Within the records, which lines hold the string "gainIndex"? Report each one by copying it.

▬▬▬▬▬▬▬▬▬▬

-- ==== Sys2Proof/Laws/State.lean ====
section
/-!
SUPPORT. What each writer of State changes and what it leaves: one lemma per writer and field, one per writer and
reader, and the two laws of a table (a read after a write to the same place, and to another place).
-/

namespace Sys2Proof.Machine

theorem gainIndex_injective {g h : Gain} (e : gainIndex g = gainIndex h) : g = h := by
  cases g <;> cases h <;> first | rfl | exact absurd e (by decide)

@[simp] theorem gainOfIndex_gainIndex (g : Gain) : gainOfIndex (gainIndex g) = g := by cases g <;> rfl

@[simp] theorem gainIndex_gainOfIndex (k : Fin 4) : gainIndex (gainOfIndex k) = k := by
  match k with
  | 0 => rfl
  | 1 => rfl
  | 2 => rfl
  | 3 => rfl

/-! ### setPoint -/

@[simp] theorem point_setPoint (s : State) (i : PointIdx) (v : PointEntry) : (s.setPoint i v).point i = v := by
  simp [State.point, State.setPoint]

theorem point_setPoint_ne (s : State) (i j : PointIdx) (v : PointEntry) (h : j ≠ i) : (s.setPoint i v).point j = s.point j := by
  have h' : i.val ≠ j.val := fun e => h (Fin.ext e).symm
  simp [State.point, State.setPoint, Vector.getElem_set_ne, h']

theorem point_setPoint_eq (s : State) (i j : PointIdx) (v : PointEntry) : (s.setPoint i v).point j = if j = i then v else s.point j := by
  split
  next h => rw [h, point_setPoint]
  next h => exact point_setPoint_ne s i j v h

@[simp] theorem setPoint_setPoint (s : State) (i : PointIdx) (v w : PointEntry) : (s.setPoint i v).setPoint i w = s.setPoint i w := by
  simp [State.setPoint]

@[simp] theorem setPoint_point (s : State) (i : PointIdx) : s.setPoint i (s.point i) = s := by
  simp [State.setPoint, State.point]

▬▬▬▬▬▬▬▬▬▬

EXERCISE SOLUTION:
theorem gainIndex_injective {g h : Gain} (e : gainIndex g = gainIndex h) : g = h := by
@[simp] theorem gainOfIndex_gainIndex (g : Gain) : gainOfIndex (gainIndex g) = g := by cases g <;> rfl
@[simp] theorem gainIndex_gainOfIndex (k : Fin 4) : gainIndex (gainOfIndex k) = k := by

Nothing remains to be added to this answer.